Task details |
Lines outside the range are not wanted. Give again exactly the lines between the line holding "(site.setLineState (.busy .waitingForIdle)).line.state" and the line holding "refine ⟨rfl, rfl, rfl, ?_, ?_, siteSends_sends", inclusive, from the listing below.
Records provided START
theorem witness_DispatchTurnPreEmptsALowerClass : ∃ c v r rv cr, (siteStop .mechanical).disp.list = 15 :: [16, 0] ∧
    BindingOk (siteStop .mechanical) ∧ DispatchOk (siteStop .mechanical) ∧ BadgesOk (siteStop .mechanical) ∧
    (siteStop .mechanical).call 15 = some c ∧ (siteStop .mechanical).ladderOf c = some mechanicalLadder ∧
    mechanicalLadder.rungs[c.rung]? = some r ∧ chosenFrom (siteStop .mechanical) c r c.triesUsed = [0] ∧
    (siteStop .mechanical).crew 0 = some cr ∧ cr.offer = some ((siteStop .mechanical).tagOf 1) ∧
    (siteStop .mechanical).call 1 = some v ∧ (siteStop .mechanical).rungOf v = some rv ∧ v.offerees = [0] := by
  refine ⟨_, _, _, _, _, rfl, siteStop_binding _, siteStop_dispatch _, badges_of_same rfl site_badges, rfl, rfl, rfl,
    by decide +kernel, rfl, by decide +kernel, rfl, rfl, rfl⟩

/-- The site throttled, with a ROUTINE call alone in the list. -/
def siteThrottled : State :=
  { site with disp := { site.disp with list := [0] }, queue := { site.queue with throttled := true } }

theorem witness_DispatchTurnExhaustsTheLadder :
    (∃ c r, BindingOk (siteStop .hydraulic) ∧ DispatchOk (siteStop .hydraulic) ∧
      (siteStop .hydraulic).disp.list = 15 :: [16, 0] ∧ (siteStop .hydraulic).call 15 = some c ∧
      (siteStop .hydraulic).ladderOf c = some hydraulicLadder ∧ c.rung < hydraulicLadder.rungs.length ∧
      TurnReaches (siteStop .hydraulic) c hydraulicLadder hydraulicLadder.rungs.length ∧
      hydraulicLadder.rungs[hydraulicLadder.rungs.length - 1]? = some r) ∧
      State.reset.disp.list = [] ∧
      (sitePassing .hydraulic).disp.list = [15] ++ 16 :: [0] ∧ PassedOver (sitePassing .hydraulic) 15 ∧
      (sitePassing .hydraulic).turnPlan { callOf .waiting 0 .hydraulic .urgent with origin := .point 0 } =
        some (.exhausted 0 1) ∧
      ∀ i ∈ siteThrottled.disp.list, PassedOver siteThrottled i := by
  refine ⟨⟨_, _, siteStop_binding _, siteStop_dispatch _, rfl, rfl, rfl, by decide, ⟨by decide, fun m r h1 h2 hr => ?_⟩, rfl⟩,
    rfl, rfl, sitePassing_passes _, by decide +kernel, fun i hi => ?_⟩
  · have hm : m = 0 := by simp [hydraulicLadder] at h2; exact h2
    subst hm
    cases hr
    decide +kernel
  · have hi : i = 0 := by simpa [siteThrottled] using hi
    subst hi
    exact ⟨_, electricalLadder, 0, _, rfl, rfl, rfl, ⟨by decide, fun m _ h1 h2 => absurd h2 (by omega)⟩, by decide +kernel,
      .inl ⟨rfl, rfl⟩⟩

theorem witness_LineIdleEdgeSendStartAndArbitrationLoss :
    (site.setLineState (.busy .waitingForIdle)).line.state = .busy .waitingForIdle ∧ site.line.state = .idle ∧
      site.queue.entries = [] ∧ RoutedTo site 100 (Zone.beacon 0) ∧ RoutedTo site 999 0 ∧
      Sends (siteSends (sendingEntry (.page sitePage) 0 112)) ∧
      (siteSends (sendingEntry (.page sitePage) 0 112)).queue.entries =
        [] ++ sendingEntry (.page sitePage) 0 112 :: [waitingEntry] ∧ (112 : Addr) ≠ 0 ∧
      InReceiptWindow (siteAwaits (sendingEntry (.page sitePage) 0 112)) ∧
      Instr.wf (.key 0 [1]) = true ∧ BringsAFrame (.key 0 [1]) ∧ Sends (siteTwins .stop) ∧
      Twins (sendingEntry (.page sitePage) 1 112) (Entry.fresh (.page { sitePage with zone := 9 }) .stop) ∧
      ¬ Twins (sendingEntry (.page sitePage) 1 112) waitingEntry := by
  refine ⟨rfl, rfl, rfl, ?_, ?_, siteSends_sends _, rfl, by decide, siteAwaits_window _, rfl, ⟨.stop, _, rfl⟩, ⟨rfl, _, rfl⟩,
    .inl ⟨_, _, rfl, rfl, rfl, rfl⟩, fun h => ?_⟩
  · exact .inl ⟨0, _, 0, by decide +kernel, rfl, rfl, by decide +kernel, by decide +kernel, by decide +kernel, rfl⟩
  · refine .inr ⟨rfl, fun k cr z h => ?_⟩
    have e : site.enrolled 999 = none := by decide +kernel
    rw [e] at h
    exact nomatch h
  · rcases h with ⟨_, _, _, h, _⟩ | ⟨_, _, _, h, _⟩ <;> exact nomatch h

/-- The entry in flight at the site, at the last attempt allowed and before it. -/
theorem witness_FailedAttemptsCountAndEndAtTheLimit (content : EntryContent) (attempts : Nat) :
    let e := sendingEntry content attempts 112
    LineOk (siteSends e) ∧ LineOk (siteAwaits e) ∧ (siteSends e).queue.entries = [] ++ e :: [waitingEntry] ∧
      (siteAwaits e).queue.entries = [] ++ e :: [waitingEntry] ∧ e.inFlight = true ∧
      FailsBy (siteAwaits e) .noReceipt true .frameOver false ∧
      FailsBy (siteSends e) (.bitFault { kind := .overdriven, inArbitrationField := false }) false .waitingForIdle true ∧
      (siteSends e).plan.attemptLimit = 3 ∧ ¬ Supersedes waitingEntry (sendingEntry (.page sitePage) 1 112) ∧
      Supersedes waitingEntry (sendingEntry (.page { sitePage with tag := siteTag 3, badge := 103 }) 1 112) := by
  refine ⟨siteSends_lineOk _ _ _, siteAwaits_lineOk _ _ _, rfl, rfl, rfl,
    .inr ⟨siteAwaits_window _, rfl, rfl, .inl ⟨rfl, rfl⟩⟩,
    .inl ⟨siteSends_sends _, _, rfl, rfl, rfl, rfl, .inl ⟨rfl, rfl⟩⟩, rfl, fun h => ?_,
    ⟨rfl, .inr (.inl ⟨_, _, rfl, rfl, rfl, rfl⟩)⟩⟩
  rcases h.2 with (⟨_, _, _, h, _⟩ | ⟨_, _, _, h, _⟩) | ⟨p, w, hp, hw, ht, _⟩ | ⟨_, _, h, _⟩
  · exact nomatch h
  · exact nomatch h
  · cases hp; cases hw; exact absurd ht (by decide)
  · exact nomatch h

/-- The PAGE of an offer that stands, at its last attempt. -/
theorem witness_FailedAttempts_standingOffer : ∃ v cr,
    site.enrolled sitePage.badge = some 0 ∧ site.crew 0 = some cr ∧ sitePage.tag = site.tagOf sitePage.tag.slot ∧
      site.call sitePage.tag.slot = some v ∧ 0 ∈ v.offerees ∧ v.hold = none ∧ v.offerees.filter (· ≠ 0) = [] :=
  ⟨_, _, by decide +kernel, rfl, by decide +kernel, rfl, by decide, rfl, by decide⟩

theorem witness_DeliveredEntriesLeaveTheQueue (content : EntryContent) :
    LineOk (siteSends (sendingEntry content 0 0)) ∧ Sends (siteSends (sendingEntry content 0 0)) ∧
      LineOk (siteAwaits (sendingEntry content 0 112)) ∧ InReceiptWindow (siteAwaits (sendingEntry content 0 112)) ∧
      (siteSends (sendingEntry content 0 0)).queue.entries = [] ++ sendingEntry content 0 0 :: [waitingEntry] ∧
      (sendingEntry content 0 112).dest = some 112 ∧
      HeardReceipt.good { code := 0x20, data := 0, check := crc (bitsOf (0x20 : Byte)), framingError := false } = true :=
  ⟨siteSends_lineOk _ _ _, siteSends_sends _, siteAwaits_lineOk _ _ _, siteAwaits_window _, rfl, rfl, by decide +kernel⟩

theorem witness_ReceiptMismatchAndTheHoldMonitor :
    site.resetLine = .released ∧ (site.setLineState (drives [0x10])).line.state = drives [0x10] ∧
      site.line.state = .idle ∧
      (site.setLineState .held).line.holdMarks < 2 ∧ State.reset.line.state = .silent := by decide +kernel

theorem witness_StepKeepsTheQueuesAndTheRanges : ∃ t, QueueOk site ∧ LineOk site ∧ PairsOk site ∧ AttentionOk site ∧ RangesOk site ∧
    step (site.setPending [.lineIdle]) = .next t :=
  ⟨_, site_queue,
    ⟨by decide, fun _ ⟨_, he, _⟩ => (nomatch he), by simp [site, sitePlan], by simp [site, State.reset],
      by simp [site, State.reset]⟩, pairsOk_of_check (by decide), site_attention, site_ranges, rfl⟩

theorem witness_StepKeepsTheRecordsInAgreement : ∃ t, (QueueOk site ∧ BadgesOk site ∧ DispatchOk site ∧ BindingOk site ∧
    HornOk site) ∧ step (site.setPending [.lineIdle]) = .next t :=
  ⟨_, ⟨site_queue, site_badges, site_dispatch, site_binding, fun _ => site_horn⟩, rfl⟩

theorem witness_ClosedPlanKeepsItsContents : ∃ t, site.plan.phase = .closed ∧ exec (.tick .whole) site = .next t := ⟨_, rfl, rfl⟩

end Sys2Proof.Tests
end

section
/-! SUPPORT. The crew roster: the events that leave the Call Table and the Send Queue as they are. -/

namespace Sys2Proof.Proofs.CrewRoster

open Sys2Proof Sys2Proof.Machine

/-! ## Events that reach neither a call nor an entry -/

/-- Such an event asks for no lamp update and no comparison of the throttled flag. -/
theorem settle_of_same_records {before after : State} (hc : after.calls = before.calls) (hq : after.queue = before.queue) :
    settle before [] after = after :=
  settle_eq_self before after (fun i => by simp only [State.slot, hc]) (by rw [hq])

theorem runCommand_refused {command : HostCommand} {effect : State → CommandEffect} {s : State} {r : ResultCode}
    (h : CommandWaits command.code s) (he : effect s = refuseWith s r) :
    runCommand command effect s = .next (s.complete r []) := by
  rw [runCommand_of_waits h, he]
  simp only [refuseWith, settle_of_same_records]

theorem runCommand_answered {command : HostCommand} {effect : State → CommandEffect} {s t : State} {answer : List Byte}
    (h : CommandWaits command.code s) (he : effect s = okWith t answer) (hc : t.calls = s.calls) (hq : t.queue = s.queue) :
    runCommand command effect s = .next (t.complete .ok answer) := by
  rw [runCommand_of_waits h, he]
  simp only [okWith, settle_of_same_records hc hq]

/-- A beacon's frame that leaves the Call Table and the Send Queue alone ends with the line after it. -/
theorem receiveFrame_of_same_records {s t : State} {z : Zone} {effect : State → FrameEffect} {receipt : Option ReceiptCode}
    (h : HearsFrames s)
    (he : effect ((s.setAnswering z true).setLineState (.busy .receiving)) =
      { state := t.setLineState (.busy .receiving), receipt := receipt, lamps := [] })
    (hc : t.calls = s.calls) (hq : t.queue = s.queue) :
    receiveFrame (some z) effect s = .next (t.setLineState (.busy (lineAfterFrame receipt))) := by
  have he' : effect ((s.setLineState (.busy .receiving)).setAnswering z true) = _ := he
  rw [receiveFrame_of_heard ((hearsFrame_iff s).mpr (.inl h)), afterFrame_of_hears h]
  simp only [he']
  rw [settle_of_same_records (by simpa using hc) (by simpa using hq)]
  rfl

/-! ## Reading crews -/

@[simp] theorem enrolled_setLineState (s : State) (l : LineState) (b : Badge) :
    (s.setLineState l).enrolled b = s.enrolled b := rfl

@[simp] theorem enrolled_setAnswering (s : State) (z : Zone) (f : Bool) (b : Badge) :
    (s.setAnswering z f).enrolled b = s.enrolled b := rfl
Records provided END
Response to this exercise |
    (site.setLineState (.busy .waitingForIdle)).line.state = .busy .waitingForIdle ∧ site.line.state = .idle ∧
      site.queue.entries = [] ∧ RoutedTo site 100 (Zone.beacon 0) ∧ RoutedTo site 999 0 ∧
      Sends (siteSends (sendingEntry (.page sitePage) 0 112)) ∧
      (siteSends (sendingEntry (.page sitePage) 0 112)).queue.entries =
        [] ++ sendingEntry (.page sitePage) 0 112 :: [waitingEntry] ∧ (112 : Addr) ≠ 0 ∧
      InReceiptWindow (siteAwaits (sendingEntry (.page sitePage) 0 112)) ∧
      Instr.wf (.key 0 [1]) = true ∧ BringsAFrame (.key 0 [1]) ∧ Sends (siteTwins .stop) ∧
      Twins (sendingEntry (.page sitePage) 1 112) (Entry.fresh (.page { sitePage with zone := 9 }) .stop) ∧
      ¬ Twins (sendingEntry (.page sitePage) 1 112) waitingEntry := by
  refine ⟨rfl, rfl, rfl, ?_, ?_, siteSends_sends _, rfl, by decide, siteAwaits_window _, rfl, ⟨.stop, _, rfl⟩, ⟨rfl, _, rfl⟩,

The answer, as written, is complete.